## What this task involves
All entries must be extracted exactly, with nothing added or dropped.

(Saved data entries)
↓↓↓

-- ==== Sys2Proof/Laws/KeepsPlan.lean ====
section
/-! SUPPORT. What each operation and each command of pod links, jobs, ceilings and transfers may change, as `Keeps` says it. -/

namespace Sys2Proof.Machine

/-! ### Can -/

theorem State.setCan_keeps {F : Nat} {a s : State} {x1} (hF : F ||| 65536 = F) (h : Keeps F a s) :
    Keeps F a (State.setCan s x1) := by
  unfold State.setCan
  refine Keeps.upd_can (maskSub hF rfl) ?_
  assumption

theorem State.zeroErrors_keeps {F : Nat} {a s : State} {x1} (hF : F ||| 33554432 = F) (h : Keeps F a s) :
    Keeps F a (State.zeroErrors s x1) := by
  unfold State.zeroErrors
  refine State.wr_keeps (maskSub hF rfl) ?_
  assumption

theorem State.startAuto_keeps {F : Nat} {a s : State} {x1} (hF : F ||| 33619968 = F) (h : Keeps F a s) :
    Keeps F a (State.startAuto s x1) := by
  unfold State.startAuto
  extract_lets +onlyGivenNames -underBinder -merge y0
  have hy0 : Keeps F a y0 := by
    unfold y0
    refine State.set_keeps (maskSub hF rfl) ?_
    refine State.set_keeps (maskSub hF rfl) ?_
    assumption
  try clear_value y0
  refine State.setCan_keeps (maskSub hF rfl) ?_
  assumption

theorem State.busModeFrom_keeps {F : Nat} {a s : State} {x1 x2} (hF : F ||| 33619968 = F) (h : Keeps F a s) :
    Keeps F a (State.busModeFrom s x1 x2) := by
  unfold State.busModeFrom
  extract_lets +onlyGivenNames -underBinder -merge y0
  try clear_value y0
  refine Keeps.ite ?_ ?_
  · assumption
  · extract_lets +onlyGivenNames -underBinder -merge y1
    have hy1 : Keeps F a y1 := by
      unfold y1
      refine State.zeroErrors_keeps (maskSub hF rfl) ?_
      assumption
    try clear_value y1
    extract_lets +onlyGivenNames -underBinder -merge y2
    try clear_value y2
    extract_lets +onlyGivenNames -underBinder -merge y3
    have hy3 : Keeps F a y3 := by
      unfold y3
      refine State.setCan_keeps (maskSub hF rfl) ?_
      assumption
    try clear_value y3
    extract_lets +onlyGivenNames -underBinder -merge y4
    have hy4 : Keeps F a y4 := by
      unfold y4
      refine State.set_keeps (maskSub hF rfl) ?_
      refine State.set_keeps (maskSub hF rfl) ?_
      assumption
    try clear_value y4
    extract_lets +onlyGivenNames -underBinder -merge y5
    try clear_value y5
    extract_lets +onlyGivenNames -underBinder -merge y6
    have hy6 : Keeps F a y6 := by
      unfold y6
      refine Keeps.ite ?_ ?_
      · refine State.setCan_keeps (maskSub hF rfl) ?_
        assumption
      · refine Keeps.ite ?_ ?_
        · refine State.set_keeps (maskSub hF rfl) ?_
          assumption
        · assumption
    try clear_value y6
    refine Keeps.ite ?_ ?_
    · refine State.startAuto_keeps (maskSub hF rfl) ?_
      assumption
    · assumption

theorem State.writeBusCtrl_keeps {F : Nat} {a s : State} {x1 x2} (hF : F ||| 33619968 = F) (h : Keeps F a s) :
    Keeps F a (State.writeBusCtrl s x1 x2) := by
  unfold State.writeBusCtrl
  refine State.busModeFrom_keeps (maskSub hF rfl) ?_
  refine State.plainWrite_keeps (maskSub hF rfl) ?_
  assumption

theorem execCanModeWrite_keeps {F : Nat} {a s : State} {x0 x1 x2} (hF : F ||| 58785800 = F) (h : Keeps F a s) :
    ∃ t, execCanModeWrite x0 x1 x2 s = .next t ∧ Keeps F a t := by
  refine ⟨_, rfl, ?_⟩
  refine State.writeRow_keeps (maskSub hF rfl) ?_ ?_
  · assumption
  · intro x1 h0
    beta_reduce
    refine State.writeBusCtrl_keeps (maskSub hF rfl) ?_
    assumption

theorem State.autoFound_keeps {F : Nat} {a s : State} {x1 x2 x3} (hF : F ||| 117506048 = F) (h : Keeps F a s) :
    Keeps F a (State.autoFound s x1 x2 x3) := by
  unfold State.autoFound
  extract_lets +onlyGivenNames -underBinder -merge y0
  have hy0 : Keeps F a y0 := by
    unfold y0
    refine State.wr_keeps (maskSub hF rfl) ?_
    assumption
  try clear_value y0
  extract_lets +onlyGivenNames -underBinder -merge y1
  have hy1 : Keeps F a y1 := by
    unfold y1
    split
    · assumption
    · extract_lets +onlyGivenNames -underBinder -merge y2
      have hy22 : Keeps F a y2.2 := by
        unfold y2
        refine State.free_keeps (maskSub hF rfl) ?_
        assumption
      try clear_value y2
      refine State.wr_keeps (maskSub hF rfl) ?_
      assumption
  try clear_value y1
  extract_lets +onlyGivenNames -underBinder -merge y3
  try clear_value y3
  extract_lets +onlyGivenNames -underBinder -merge y4
  have hy4 : Keeps F a y4 := by
    unfold y4
    refine State.setCan_keeps (maskSub hF rfl) ?_
    assumption
  try clear_value y4
  refine State.raise_keeps (maskSub hF rfl) ?_
  refine State.set_keeps (maskSub hF rfl) ?_
  assumption

theorem State.autoFrame_keeps {F : Nat} {a s : State} {x1 x2 x3} (hF : F ||| 117506048 = F) (h : Keeps F a s) :
    Keeps F a (State.autoFrame s x1 x2 x3) := by
  unfold State.autoFrame
  split
  · assumption
  · refine Keeps.ite ?_ ?_
    · refine State.setCan_keeps (maskSub hF rfl) ?_
      assumption
    · extract_lets +onlyGivenNames -underBinder -merge y0
      try clear_value y0
      refine Keeps.ite ?_ ?_
      · refine State.autoFound_keeps (maskSub hF rfl) ?_
        assumption
      · refine State.setCan_keeps (maskSub hF rfl) ?_
        assumption

theorem State.autoDwell_keeps {F : Nat} {a s : State} {x1} (hF : F ||| 65536 = F) (h : Keeps F a s) :
    Keeps F a (State.autoDwell s x1) := by
  unfold State.autoDwell
  split
  · assumption
  · refine Keeps.ite ?_ ?_
    · refine State.setCan_keeps (maskSub hF rfl) ?_
      assumption
    · assumption

theorem execCanAutoDwellTimeout_keeps {F : Nat} {a s : State} {x0} (hF : F ||| 65536 = F) (h : Keeps F a s) :
    ∃ t, execCanAutoDwellTimeout x0 s = .next t ∧ Keeps F a t := by
  refine ⟨_, rfl, ?_⟩
  refine State.autoDwell_keeps (maskSub hF rfl) ?_
  assumption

↑↑↑

## Answer box
-- ==== Sys2Proof/Laws/KeepsPlan.lean ====
section
/-! SUPPORT. What each operation and each command of pod links, jobs, ceilings and transfers may change, as `Keeps` says it. -/

namespace Sys2Proof.Machine

/-! ### Can -/

theorem State.setCan_keeps {F : Nat} {a s : State} {x1} (hF : F ||| 65536 = F) (h : Keeps F a s) :
    Keeps F a (State.setCan s x1) := by
  unfold State.setCan
  refine Keeps.upd_can (maskSub hF rfl) ?_
  assumption

theorem State.zeroErrors_keeps {F : Nat} {a s : State} {x1} (hF : F ||| 33554432 = F) (h : Keeps F a s) :
    Keeps F a (State.zeroErrors s x1) := by
  unfold State.zeroErrors
  refine State.wr_keeps (maskSub hF rfl) ?_
  assumption

theorem State.startAuto_keeps {F : Nat} {a s : State} {x1} (hF : F ||| 33619968 = F) (h : Keeps F a s) :
    Keeps F a (State.startAuto s x1) := by
  unfold State.startAuto
  extract_lets +onlyGivenNames -underBinder -merge y0
  have hy0 : Keeps F a y0 := by
    unfold y0
    refine State.set_keeps (maskSub hF rfl) ?_
    refine State.set_keeps (maskSub hF rfl) ?_
    assumption
  try clear_value y0
  refine State.setCan_keeps (maskSub hF rfl) ?_
  assumption

theorem State.busModeFrom_keeps {F : Nat} {a s : State} {x1 x2} (hF : F ||| 33619968 = F) (h : Keeps F a s) :
    Keeps F a (State.busModeFrom s x1 x2) := by
  unfold State.busModeFrom
  extract_lets +onlyGivenNames -underBinder -merge y0
  try clear_value y0
  refine Keeps.ite ?_ ?_
  · assumption
  · extract_lets +onlyGivenNames -underBinder -merge y1
    have hy1 : Keeps F a y1 := by
      unfold y1
      refine State.zeroErrors_keeps (maskSub hF rfl) ?_
      assumption
    try clear_value y1
    extract_lets +onlyGivenNames -underBinder -merge y2
    try clear_value y2
    extract_lets +onlyGivenNames -underBinder -merge y3
    have hy3 : Keeps F a y3 := by
      unfold y3
      refine State.setCan_keeps (maskSub hF rfl) ?_
      assumption
    try clear_value y3
    extract_lets +onlyGivenNames -underBinder -merge y4
    have hy4 : Keeps F a y4 := by
      unfold y4
      refine State.set_keeps (maskSub hF rfl) ?_
      refine State.set_keeps (maskSub hF rfl) ?_
      assumption
    try clear_value y4
    extract_lets +onlyGivenNames -underBinder -merge y5
    try clear_value y5
    extract_lets +onlyGivenNames -underBinder -merge y6
    have hy6 : Keeps F a y6 := by
      unfold y6
      refine Keeps.ite ?_ ?_
      · refine State.setCan_keeps (maskSub hF rfl) ?_
        assumption
      · refine Keeps.ite ?_ ?_
        · refine State.set_keeps (maskSub hF rfl) ?_
          assumption
        · assumption
    try clear_value y6
    refine Keeps.ite ?_ ?_
    · refine State.startAuto_keeps (maskSub hF rfl) ?_
      assumption
    · assumption

theorem State.writeBusCtrl_keeps {F : Nat} {a s : State} {x1 x2} (hF : F ||| 33619968 = F) (h : Keeps F a s) :
    Keeps F a (State.writeBusCtrl s x1 x2) := by
  unfold State.writeBusCtrl
  refine State.busModeFrom_keeps (maskSub hF rfl) ?_
  refine State.plainWrite_keeps (maskSub hF rfl) ?_
  assumption

theorem execCanModeWrite_keeps {F : Nat} {a s : State} {x0 x1 x2} (hF : F ||| 58785800 = F) (h : Keeps F a s) :
    ∃ t, execCanModeWrite x0 x1 x2 s = .next t ∧ Keeps F a t := by
  refine ⟨_, rfl, ?_⟩
  refine State.writeRow_keeps (maskSub hF rfl) ?_ ?_
  · assumption
  · intro x1 h0
    beta_reduce
    refine State.writeBusCtrl_keeps (maskSub hF rfl) ?_
    assumption

theorem State.autoFound_keeps {F : Nat} {a s : State} {x1 x2 x3} (hF : F ||| 117506048 = F) (h : Keeps F a s) :
    Keeps F a (State.autoFound s x1 x2 x3) := by
  unfold State.autoFound
  extract_lets +onlyGivenNames -underBinder -merge y0
  have hy0 : Keeps F a y0 := by
    unfold y0
    refine State.wr_keeps (maskSub hF rfl) ?_
    assumption
  try clear_value y0
  extract_lets +onlyGivenNames -underBinder -merge y1
  have hy1 : Keeps F a y1 := by
    unfold y1
    split
    · assumption
    · extract_lets +onlyGivenNames -underBinder -merge y2
      have hy22 : Keeps F a y2.2 := by
        unfold y2
        refine State.free_keeps (maskSub hF rfl) ?_
        assumption
      try clear_value y2
      refine State.wr_keeps (maskSub hF rfl) ?_
      assumption
  try clear_value y1
  extract_lets +onlyGivenNames -underBinder -merge y3
  try clear_value y3
  extract_lets +onlyGivenNames -underBinder -merge y4
  have hy4 : Keeps F a y4 := by
    unfold y4
    refine State.setCan_keeps (maskSub hF rfl) ?_
    assumption
  try clear_value y4
  refine State.raise_keeps (maskSub hF rfl) ?_
  refine State.set_keeps (maskSub hF rfl) ?_
  assumption

theorem State.autoFrame_keeps {F : Nat} {a s : State} {x1 x2 x3} (hF : F ||| 117506048 = F) (h : Keeps F a s) :
    Keeps F a (State.autoFrame s x1 x2 x3) := by
  unfold State.autoFrame
  split
  · assumption
  · refine Keeps.ite ?_ ?_
    · refine State.setCan_keeps (maskSub hF rfl) ?_
      assumption
    · extract_lets +onlyGivenNames -underBinder -merge y0
      try clear_value y0
      refine Keeps.ite ?_ ?_
      · refine State.autoFound_keeps (maskSub hF rfl) ?_
        assumption
      · refine State.setCan_keeps (maskSub hF rfl) ?_
        assumption

theorem State.autoDwell_keeps {F : Nat} {a s : State} {x1} (hF : F ||| 65536 = F) (h : Keeps F a s) :
    Keeps F a (State.autoDwell s x1) := by
  unfold State.autoDwell
  split
  · assumption
  · refine Keeps.ite ?_ ?_
    · refine State.setCan_keeps (maskSub hF rfl) ?_
      assumption
    · assumption

theorem execCanAutoDwellTimeout_keeps {F : Nat} {a s : State} {x0} (hF : F ||| 65536 = F) (h : Keeps F a s) :
    ∃ t, execCanAutoDwellTimeout x0 s = .next t ∧ Keeps F a t := by
  refine ⟨_, rfl, ?_⟩
  refine State.autoDwell_keeps (maskSub hF rfl) ?_
  assumption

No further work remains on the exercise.